Requirement » Could you print every entry below exactly as given?

Dataset content »
/-! ## Offsets in a tile space (R568 to R572) -/

namespace Reg
def TC_GEOM : Nat := 0x000
def TC_CTL : Nat := 0x004
def TC_STATE : Nat := 0x008
def TC_EVT : Nat := 0x00C
def TC_ERR : Nat := 0x010
def TC_TRAP : Nat := 0x014
def TC_WV_CTL : Nat := 0x018
def TC_WV_ERR : Nat := 0x01C
def TC_WVDROP_COUNT : Nat := 0x020
def TC_EP_ACT : Nat := 0x024
def TC_EP_STITCH : Nat := 0x028
def TC_PAT_STAT : Nat := 0x02C
def TC_EP_ERR : Nat := 0x030
def TC_EPDROP_COUNT : Nat := 0x034
def TC_DL_STAT : Nat := 0x038
def TC_SCAN_CTL : Nat := 0x03C
def TC_SCAN_ADDR : Nat := 0x040
def TC_SCAN_ADDRH : Nat := 0x044
def TC_SCAN_ROWS : Nat := 0x048
def TC_SCAN_STAT : Nat := 0x04C
def TC_STREAM : Nat := 0x050
def TC_WDOG : Nat := 0x054
def TC_HEM : Nat := 0x058
def TC_DARN : Nat := 0x05C
def TC_CLK : Nat := 0x060
def BT_TSTAT : Nat := 0x064
def WF_GEOM : Nat := 0x1400
def WF_LINKCAP : Nat := 0x1404
def WF_ERR : Nat := 0x1408
def WF_RETRY_COUNT : Nat := 0x140C
def WF_DROP_COUNT : Nat := 0x1410
def WF_OVER_COUNT : Nat := 0x1414
def WF_FMAP_GEN : Nat := 0x1418
def WF_WREDIR0 : Nat := 0x1420
def WF_WREDIR1 : Nat := 0x1424
def WF_BKT : Nat := 0x1440
def WF_BKT_STAT : Nat := 0x1460
def WF_PBKT : Nat := 0x1480
def WF_PBKT_STAT : Nat := 0x14A0
def WF_FMAP : Nat := 0x1500
def WF_DARN : Nat := 0x1800
def MU_GEOM : Nat := 0x0800
def MU_ERR : Nat := 0x0804
def MU_RES_COUNT : Nat := 0x0808
def MU_RES_LAST : Nat := 0x080C
def LA_GEOM : Nat := 0x0A00
def LA_STATE : Nat := 0x0A04
def LA_ERR : Nat := 0x0A08
def LA_ECC_COUNT : Nat := 0x0A0C
def LA_POISON_COUNT : Nat := 0x0A10
def LA_SR_SEED : Nat := 0x0A14
def LA_SR_ADV : Nat := 0x0A18
def VC_GEOM : Nat := 0x0C00
def VC_STATE : Nat := 0x0C04
def VC_ERR : Nat := 0x0C08
def VC_LAST_COUNT : Nat := 0x0C0C
def SF_GEOM : Nat := 0x0C40
def SF_ERR : Nat := 0x0C44
def SF_UPSTAT : Nat := 0x0C48
def SP_ROWS : Nat := 0x0E00
def SP_GEOM : Nat := 0x0E04
def SP_PWR : Nat := 0x0E08
def SP_PWR_STATE : Nat := 0x0E0C
def SP_ERR : Nat := 0x0E10
def SP_CONF_LAST : Nat := 0x0E14
def SP_ECC_COUNT : Nat := 0x0E18
def SP_CONF_COUNT : Nat := 0x0E1C
def SP_WINREF_COUNT : Nat := 0x0E20
def SP_SLOT : Nat := 0x0E24
def SP_SPOOL_PTR : Nat := 0x0E80
def SH_ERR : Nat := 0x1000
def SH_CVT_FLAGS : Nat := 0x1004
def SH_REACH : Nat := 0x1008
/-- Block offsets of the sequencer status in a unit block (R570). -/
def SEQ_POS : Nat := 0x100
def STALL_FIRE : Nat := 0x104
def STALL_CMD : Nat := 0x108
def STALL_IN : Nat := 0x10C
def STALL_OUT : Nat := 0x110
def Q_STARVE : Nat := 0x120
def Q_FULL : Nat := 0x140
def Q_STATE : Nat := 0x160
/-- Port block (R572). -/
def GL_GEOM : Nat := 0x2000
def GL_ROLE : Nat := 0x2004
def GL_STAT : Nat := 0x2008
def GL_SPMAP0 : Nat := 0x200C
def GL_SPMAP1 : Nat := 0x2010
def GL_ERR : Nat := 0x2014
def GL_REPLAY_COUNT : Nat := 0x2018
def GL_RETRAIN_COUNT : Nat := 0x201C
def GL_DROP_COUNT : Nat := 0x2020
def GL_SPMAP2 : Nat := 0x2024
def GL_SPMAP3 : Nat := 0x2028
def GL_RCGEOM : Nat := 0x2040
def GL_RCCFG : Nat := 0x2044
def GL_PFCFG : Nat := 0x2048
def GL_RCERR : Nat := 0x204C
def GL_RCHIT_COUNT : Nat := 0x2050
def GL_RCMISS_COUNT : Nat := 0x2054
def GL_RCINV_COUNT : Nat := 0x2058
def GL_PFFILL_COUNT : Nat := 0x205C
def GL_RCECC_COUNT : Nat := 0x2060
def GL_RORNG : Nat := 0x2100
/-- Group windows (R573). -/
def TC_CFG : Nat := 0x4600
def SP_CFG : Nat := 0x42E0
/-- Steward registers (R565). -/
def ST_ID : Nat := 0x000
def ST_DIEID_LO : Nat := 0x004
def ST_DIEID_HI : Nat := 0x008
def ST_BOOT : Nat := 0x00C
def ST_FW : Nat := 0x010
def ST_LOCK : Nat := 0x014
def ST_PROT : Nat := 0x018
def ST_PROTERR : Nat := 0x01C
def ST_PROTVIOL_COUNT : Nat := 0x020
def ST_MBOX_LO : Nat := 0x024
def ST_MBOX_HI : Nat := 0x028
def ST_IDKEY : Nat := 0x040
def ST_FOVR : Nat := 0x080
def GL_DISC : Nat := 0x100
def GL_FEAT_OWN_LO : Nat := 0x104
def GL_FEAT_OWN_HI : Nat := 0x108
def GL_FEAT_AGR_LO : Nat := 0x10C
def GL_FEAT_AGR_HI : Nat := 0x110
def ST_SITE_COUNT : Nat := 0x200
def ST_SITE_GEN : Nat := 0x204
def ST_SLEEP : Nat := 0x208
def ST_DL_CFG : Nat := 0x210
def ST_STITCH_CFG : Nat := 0x214
def ST_VSET : Nat := 0x300
def ST_PWRLIM : Nat := 0x310
def ST_PWR_EST : Nat := 0x314
def ST_PWR_ERR : Nat := 0x318
def ST_THERM : Nat := 0x31C
def ST_DARNTAB_LO : Nat := 0x400
def ST_DARNTAB_HI : Nat := 0x404
def ST_DARN_STAT : Nat := 0x408
def ST_FLOG_COUNT : Nat := 0x40C
def ST_FLOG_SEL : Nat := 0x410
def ST_FLOG_E : Nat := 0x414
def ST_PHEM : Nat := 0x424
def ST_FPOL : Nat := 0x440
def BT_CFG : Nat := 0x500
def BT_CTL : Nat := 0x504
def BT_STAT : Nat := 0x508
def BT_POS : Nat := 0x50C
def BT_SAVE_LO : Nat := 0x510
def BT_SAVE_HI : Nat := 0x514
def BT_REC_LO : Nat := 0x518
def BT_REC_HI : Nat := 0x51C
def LM_GEOM : Nat := 0x600
def LM_CTX_SEL : Nat := 0x604
def LM_CTX_STATE : Nat := 0x608
def LM_CTX_CIDX : Nat := 0x60C
def LM_CTX_PIDX : Nat := 0x610
def LM_CTX_EVT : Nat := 0x614
def LM_CTX_ERR : Nat := 0x618
def LM_ERR : Nat := 0x61C
def LM_DROP_COUNT : Nat := 0x620
def ST_ABKT : Nat := 0x800
end Reg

Exercise output »
/-! ## Offsets in a tile space (R568 to R572) -/

namespace Reg
def TC_GEOM : Nat := 0x000
def TC_CTL : Nat := 0x004
def TC_STATE : Nat := 0x008
def TC_EVT : Nat := 0x00C
def TC_ERR : Nat := 0x010
def TC_TRAP : Nat := 0x014
def TC_WV_CTL : Nat := 0x018
def TC_WV_ERR : Nat := 0x01C
def TC_WVDROP_COUNT : Nat := 0x020
def TC_EP_ACT : Nat := 0x024
def TC_EP_STITCH : Nat := 0x028
def TC_PAT_STAT : Nat := 0x02C
def TC_EP_ERR : Nat := 0x030
def TC_EPDROP_COUNT : Nat := 0x034
def TC_DL_STAT : Nat := 0x038
def TC_SCAN_CTL : Nat := 0x03C
def TC_SCAN_ADDR : Nat := 0x040
def TC_SCAN_ADDRH : Nat := 0x044
def TC_SCAN_ROWS : Nat := 0x048
def TC_SCAN_STAT : Nat := 0x04C
def TC_STREAM : Nat := 0x050
def TC_WDOG : Nat := 0x054
def TC_HEM : Nat := 0x058
def TC_DARN : Nat := 0x05C
def TC_CLK : Nat := 0x060
def BT_TSTAT : Nat := 0x064
def WF_GEOM : Nat := 0x1400
def WF_LINKCAP : Nat := 0x1404
def WF_ERR : Nat := 0x1408
def WF_RETRY_COUNT : Nat := 0x140C
def WF_DROP_COUNT : Nat := 0x1410
def WF_OVER_COUNT : Nat := 0x1414
def WF_FMAP_GEN : Nat := 0x1418
def WF_WREDIR0 : Nat := 0x1420
def WF_WREDIR1 : Nat := 0x1424
def WF_BKT : Nat := 0x1440
def WF_BKT_STAT : Nat := 0x1460
def WF_PBKT : Nat := 0x1480
def WF_PBKT_STAT : Nat := 0x14A0
def WF_FMAP : Nat := 0x1500
def WF_DARN : Nat := 0x1800
def MU_GEOM : Nat := 0x0800
def MU_ERR : Nat := 0x0804
def MU_RES_COUNT : Nat := 0x0808
def MU_RES_LAST : Nat := 0x080C
def LA_GEOM : Nat := 0x0A00
def LA_STATE : Nat := 0x0A04
def LA_ERR : Nat := 0x0A08
def LA_ECC_COUNT : Nat := 0x0A0C
def LA_POISON_COUNT : Nat := 0x0A10
def LA_SR_SEED : Nat := 0x0A14
def LA_SR_ADV : Nat := 0x0A18
def VC_GEOM : Nat := 0x0C00
def VC_STATE : Nat := 0x0C04
def VC_ERR : Nat := 0x0C08
def VC_LAST_COUNT : Nat := 0x0C0C
def SF_GEOM : Nat := 0x0C40
def SF_ERR : Nat := 0x0C44
def SF_UPSTAT : Nat := 0x0C48
def SP_ROWS : Nat := 0x0E00
def SP_GEOM : Nat := 0x0E04
def SP_PWR : Nat := 0x0E08
def SP_PWR_STATE : Nat := 0x0E0C
def SP_ERR : Nat := 0x0E10
def SP_CONF_LAST : Nat := 0x0E14
def SP_ECC_COUNT : Nat := 0x0E18
def SP_CONF_COUNT : Nat := 0x0E1C
def SP_WINREF_COUNT : Nat := 0x0E20
def SP_SLOT : Nat := 0x0E24
def SP_SPOOL_PTR : Nat := 0x0E80
def SH_ERR : Nat := 0x1000
def SH_CVT_FLAGS : Nat := 0x1004
def SH_REACH : Nat := 0x1008
/-- Block offsets of the sequencer status in a unit block (R570). -/
def SEQ_POS : Nat := 0x100
def STALL_FIRE : Nat := 0x104
def STALL_CMD : Nat := 0x108
def STALL_IN : Nat := 0x10C
def STALL_OUT : Nat := 0x110
def Q_STARVE : Nat := 0x120
def Q_FULL : Nat := 0x140
def Q_STATE : Nat := 0x160
/-- Port block (R572). -/
def GL_GEOM : Nat := 0x2000
def GL_ROLE : Nat := 0x2004
def GL_STAT : Nat := 0x2008
def GL_SPMAP0 : Nat := 0x200C
def GL_SPMAP1 : Nat := 0x2010
def GL_ERR : Nat := 0x2014
def GL_REPLAY_COUNT : Nat := 0x2018
def GL_RETRAIN_COUNT : Nat := 0x201C
def GL_DROP_COUNT : Nat := 0x2020
def GL_SPMAP2 : Nat := 0x2024
def GL_SPMAP3 : Nat := 0x2028
def GL_RCGEOM : Nat := 0x2040
def GL_RCCFG : Nat := 0x2044
def GL_PFCFG : Nat := 0x2048
def GL_RCERR : Nat := 0x204C
def GL_RCHIT_COUNT : Nat := 0x2050
def GL_RCMISS_COUNT : Nat := 0x2054
def GL_RCINV_COUNT : Nat := 0x2058
def GL_PFFILL_COUNT : Nat := 0x205C
def GL_RCECC_COUNT : Nat := 0x2060
def GL_RORNG : Nat := 0x2100
/-- Group windows (R573). -/
def TC_CFG : Nat := 0x4600
def SP_CFG : Nat := 0x42E0
/-- Steward registers (R565). -/
def ST_ID : Nat := 0x000
def ST_DIEID_LO : Nat := 0x004
def ST_DIEID_HI : Nat := 0x008
def ST_BOOT : Nat := 0x00C
def ST_FW : Nat := 0x010
def ST_LOCK : Nat := 0x014
def ST_PROT : Nat := 0x018
def ST_PROTERR : Nat := 0x01C
def ST_PROTVIOL_COUNT : Nat := 0x020
def ST_MBOX_LO : Nat := 0x024
def ST_MBOX_HI : Nat := 0x028
def ST_IDKEY : Nat := 0x040
def ST_FOVR : Nat := 0x080
def GL_DISC : Nat := 0x100
def GL_FEAT_OWN_LO : Nat := 0x104
def GL_FEAT_OWN_HI : Nat := 0x108
def GL_FEAT_AGR_LO : Nat := 0x10C
def GL_FEAT_AGR_HI : Nat := 0x110
def ST_SITE_COUNT : Nat := 0x200
def ST_SITE_GEN : Nat := 0x204
def ST_SLEEP : Nat := 0x208
def ST_DL_CFG : Nat := 0x210
def ST_STITCH_CFG : Nat := 0x214
def ST_VSET : Nat := 0x300
def ST_PWRLIM : Nat := 0x310
def ST_PWR_EST : Nat := 0x314
def ST_PWR_ERR : Nat := 0x318
def ST_THERM : Nat := 0x31C
def ST_DARNTAB_LO : Nat := 0x400
def ST_DARNTAB_HI : Nat := 0x404
def ST_DARN_STAT : Nat := 0x408
def ST_FLOG_COUNT : Nat := 0x40C
def ST_FLOG_SEL : Nat := 0x410
def ST_FLOG_E : Nat := 0x414
def ST_PHEM : Nat := 0x424
def ST_FPOL : Nat := 0x440
def BT_CFG : Nat := 0x500
def BT_CTL : Nat := 0x504
def BT_STAT : Nat := 0x508
def BT_POS : Nat := 0x50C
def BT_SAVE_LO : Nat := 0x510
def BT_SAVE_HI : Nat := 0x514
def BT_REC_LO : Nat := 0x518
def BT_REC_HI : Nat := 0x51C
def LM_GEOM : Nat := 0x600
def LM_CTX_SEL : Nat := 0x604
def LM_CTX_STATE : Nat := 0x608
def LM_CTX_CIDX : Nat := 0x60C
def LM_CTX_PIDX : Nat := 0x610
def LM_CTX_EVT : Nat := 0x614
def LM_CTX_ERR : Nat := 0x618
def LM_ERR : Nat := 0x61C
def LM_DROP_COUNT : Nat := 0x620
def ST_ABKT : Nat := 0x800
end Reg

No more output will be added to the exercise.